(Records excerpted from a collection)

Content starts

-- ==== Sys2Proof/Machine/State.lean ====
section
/-! DEFINITION. The machine's state as plain data (`10_state.md` R20), its value after reset (R52), and
the reasons a step can stop. -/

namespace Sys2Proof.Machine

open Sys2Proof

/-- The four bignum registers BN0..BN3 (`10_state.md` R31, R33). -/
structure BnFile where
  b0 : Bignum
  b1 : Bignum
  b2 : Bignum
  b3 : Bignum
deriving DecidableEq, Repr

/-- One AES key slot (`10_state.md` R37, R38). Its 12-byte nonce GCM_IVs lies in the byte windows. -/
structure KeySlot where
  /-- The round-key words `RK[s][0..43]`. -/
  rk : Vector Word Config.aesRkWords
  /-- `KV[s]`: the slot holds an expanded key. -/
  kv : Bool
  /-- `NU[s]`: the slot's nonce was used by GCM_ENC. -/
  nu : Bool
deriving DecidableEq, Repr

/-- The two AES key slots (`10_state.md` R37). -/
structure SlotFile where
  s0 : KeySlot
  s1 : KeySlot
deriving DecidableEq, Repr

/-- Eight SHA-256 state words (`10_state.md` R40); also the working variables a..h of R128. -/
structure Hash8 where
  h0 : Word
  h1 : Word
  h2 : Word
  h3 : Word
  h4 : Word
  h5 : Word
  h6 : Word
  h7 : Word
deriving DecidableEq, Repr

/-- `STATUS.CMP` (`10_state.md` R25): 0 equal, 1 less, 2 greater; 3 never occurs. -/
inductive CmpFlag where
  | equal | less | greater
deriving DecidableEq, Repr

/-- The codes of `STATUS.ERR` (`60_exceptions.md` R143). -/
inductive ErrCode where
  /-- 0x00, the command succeeded. -/
  | ok
  /-- 0x01 E_ILLEGAL. -/
  | illegal
  /-- 0x02 E_RANGE. -/
  | range
  /-- 0x03 E_CAPACITY. -/
  | capacity
  /-- 0x04 E_OVERFLOW. -/
  | overflow
  /-- 0x05 E_UNDERFLOW. -/
  | underflow
  /-- 0x06 E_DIVZERO. -/
  | divZero
  /-- 0x07 E_ALIGN. -/
  | align
  /-- 0x08 E_NOKEY. -/
  | noKey
  /-- 0x09 E_SEQ. -/
  | seq
  /-- 0x0A E_MSGLEN. -/
  | msgLen
  /-- 0x0B E_PADZERO. -/
  | padZero
  /-- 0x0C E_TAG. -/
  | tag
  /-- 0x0D E_NONCE. -/
  | nonce
  /-- 0x0E E_KEY. -/
  | key
deriving DecidableEq, Repr

/-- The bytes of the byte windows, keyed by window offset, in ONE canonical form: offsets strictly
rising and no entry equal to 0, the value an unlisted offset reads as (the spec's reset contents,
`10_state.md` R52; log entry 6). -/
abbrev Memory := List Host.Cell

/-- One access of the host to the block (`20_memory.md` R54, R55). -/
inductive HostAccess where
  /-- `MemRead`. -/
  | read (shape : AccessShape)
  /-- `MemWrite` of a value. -/
  | write (shape : AccessShape) (value : Word)
deriving DecidableEq, Repr

/-- One item of what the environment does with the block: the single sequence of steps of
`20_memory.md` R69, and the reset input of `70_reset_and_hazards.md` R156. -/
inductive Input where
  /-- The host takes a step. -/
  | host (access : HostAccess)
  /-- The engine takes its turn before the next host step (`70_reset_and_hazards.md` R164). -/
  | engine
  /-- The platform asserts the reset input (`70_reset_and_hazards.md` R156). -/
  | hardReset
deriving DecidableEq, Repr

/-- The architectural state (`10_state.md` R20) and, last, three fields of the model's own. -/
structure State where
  /-- CMD: the command word last accepted (R24). -/
  cmd : Word
  /-- STATUS.BUSY: a command is in flight (R25). -/
  busy : Bool
  /-- STATUS.VOK: the last successful RSA_VERIFY matched (R25). -/
  vok : Bool
  /-- STATUS.CMP: the result of the last successful BN_CMP (R25). -/
  cmp : CmpFlag
  /-- STATUS.ERR: the error code of the last completed command (R25). -/
  err : ErrCode
  /-- INT_EN.DONE_EN (R26). -/
  doneEn : Bool
  /-- INT_EN.OVR_EN (R26). -/
  ovrEn : Bool
  /-- INT_STAT.DONE (R27). -/
  intDone : Bool
  /-- INT_STAT.OVR (R27). -/
  intOvr : Bool
  /-- RESULT (R28). -/
  result : Word
  /-- DATA_OFF (R29). -/
  dataOff : Word
  /-- DATA_LEN (R29). -/
  dataLen : Word
  /-- BN_SHAMT (R29). -/
  bnShamt : Word
  /-- AAD_LEN (R29). -/
  aadLen : Word
  /-- HKEY_LEN (R29). -/
  hkeyLen : Word
  /-- BN0..BN3 (R31). -/
  bn : BnFile
  /-- RSA_N (R34). -/
  rsaN : Bignum
  /-- RSA_E (R34). -/
  rsaE : Bignum
  /-- RSA_BITS bits [12:0] (R34). -/
  rsaBits : BitVec 13
  /-- RSA_KLEN bits [9:0] (R34). -/
  rsaKlen : BitVec 10
  /-- RSAKV (R34). -/
  rsaKv : Bool
  /-- The two AES key slots (R37, R38). -/
  slots : SlotFile
  /-- SHA_H0..SHA_H7 (R40). -/
  shaH : Hash8
  /-- SHA_CNT (R41). -/
  shaCnt : Dword
  /-- SHA_CTX.VALID (R42). -/
  shaValid : Bool
  /-- The byte windows AES_KEY, AES_IV, GCM_IV0, GCM_IV1, TAG, DIGEST, SHA_BUF, AAD, HKEY, PSBUF and
  DATA (R35, R36, R38, R39, R43 to R48). -/
  mem : Memory
  /-- MODEL'S OWN: what the environment does next, in order (log entry 2). -/
  inputs : List Input
  /-- MODEL'S OWN: the value the last host read returned (log entry 4). -/
  rdata : Word
  /-- MODEL'S OWN: how many free values the host's reads have drawn (log entry 3). -/
  draws : Nat
deriving DecidableEq, Repr

/-- The block never stops of itself: "Nothing in the block is `stuck`: every command completes, and
every error is a completion with a code" (`93_implementation_defined.md` section 1). So there is no
fault (log entry 10). -/
inductive Fault where
deriving DecidableEq, Repr

/-- The steps the spec gives no meaning. -/
inductive Refusal where
  /-- Raised by no step: every command has its meaning. Safe. -/
  | notModelled (mnemonic : String)
  /-- Raised by a host access of 1, 2 or 8 bytes or at an offset that is not a multiple of 4: "A model
  refuses such an access" (`20_memory.md` R55). Safe. -/
  | undefinedAccess
  /-- Raised by a host access outside the window, which is no access to this block
  (`20_memory.md` R67, `93_implementation_defined.md` item 10). Safe. -/
  | outsideWindow
deriving DecidableEq, Repr

/-- The outcome of a command or a step. -/
abbrev Result := Host.Outcome State Fault Refusal

/-- An empty key slot (R37, R38). -/
def KeySlot.reset : KeySlot where
  rk := Vector.replicate Config.aesRkWords 0
  kv := false
  nu := false

/-- The machine after reset (`10_state.md` R52, `70_reset_and_hazards.md` R156): everything is zero and no
command is in flight. The spec leaves no piece unspecified; the values of the last three fields, the
model's own, are DESIGN CHOICES (log entries 2, 3, 4). -/
def State.reset : State where
  cmd := 0
  busy := false
  vok := false
  cmp := .equal
  err := .ok
  doneEn := false
  ovrEn := false
  intDone := false
  intOvr := false
  result := 0
  dataOff := 0
  dataLen := 0
  bnShamt := 0
  aadLen := 0
  hkeyLen := 0
  bn := { b0 := 0, b1 := 0, b2 := 0, b3 := 0 }
  rsaN := 0
  rsaE := 0
  rsaBits := 0
  rsaKlen := 0
  rsaKv := false
  slots := { s0 := KeySlot.reset, s1 := KeySlot.reset }
  shaH := { h0 := 0, h1 := 0, h2 := 0, h3 := 0, h4 := 0, h5 := 0, h6 := 0, h7 := 0 }
  shaCnt := 0
  shaValid := false
  mem := []
  inputs := []
  rdata := 0
  draws := 0

end Sys2Proof.Machine
end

Content ends

* [What to do]
Taking the line with "structure SlotFile where" as the first and the line with "(access : HostAccess)" as the last, retype that stretch of the data above exactly, with no other lines.

* [Expected answer]
structure SlotFile where
  s0 : KeySlot
  s1 : KeySlot
deriving DecidableEq, Repr

/-- Eight SHA-256 state words (`10_state.md` R40); also the working variables a..h of R128. -/
structure Hash8 where
  h0 : Word
  h1 : Word
  h2 : Word
  h3 : Word
  h4 : Word
  h5 : Word
  h6 : Word
  h7 : Word
deriving DecidableEq, Repr

/-- `STATUS.CMP` (`10_state.md` R25): 0 equal, 1 less, 2 greater; 3 never occurs. -/
inductive CmpFlag where
  | equal | less | greater
deriving DecidableEq, Repr

/-- The codes of `STATUS.ERR` (`60_exceptions.md` R143). -/
inductive ErrCode where
  /-- 0x00, the command succeeded. -/
  | ok
  /-- 0x01 E_ILLEGAL. -/
  | illegal
  /-- 0x02 E_RANGE. -/
  | range
  /-- 0x03 E_CAPACITY. -/
  | capacity
  /-- 0x04 E_OVERFLOW. -/
  | overflow
  /-- 0x05 E_UNDERFLOW. -/
  | underflow
  /-- 0x06 E_DIVZERO. -/
  | divZero
  /-- 0x07 E_ALIGN. -/
  | align
  /-- 0x08 E_NOKEY. -/
  | noKey
  /-- 0x09 E_SEQ. -/
  | seq
  /-- 0x0A E_MSGLEN. -/
  | msgLen
  /-- 0x0B E_PADZERO. -/
  | padZero
  /-- 0x0C E_TAG. -/
  | tag
  /-- 0x0D E_NONCE. -/
  | nonce
  /-- 0x0E E_KEY. -/
  | key
deriving DecidableEq, Repr

/-- The bytes of the byte windows, keyed by window offset, in ONE canonical form: offsets strictly
rising and no entry equal to 0, the value an unlisted offset reads as (the spec's reset contents,
`10_state.md` R52; log entry 6). -/
abbrev Memory := List Host.Cell

/-- One access of the host to the block (`20_memory.md` R54, R55). -/
inductive HostAccess where
  /-- `MemRead`. -/
  | read (shape : AccessShape)
  /-- `MemWrite` of a value. -/
  | write (shape : AccessShape) (value : Word)
deriving DecidableEq, Repr

/-- One item of what the environment does with the block: the single sequence of steps of
`20_memory.md` R69, and the reset input of `70_reset_and_hazards.md` R156. -/
inductive Input where
  /-- The host takes a step. -/
  | host (access : HostAccess)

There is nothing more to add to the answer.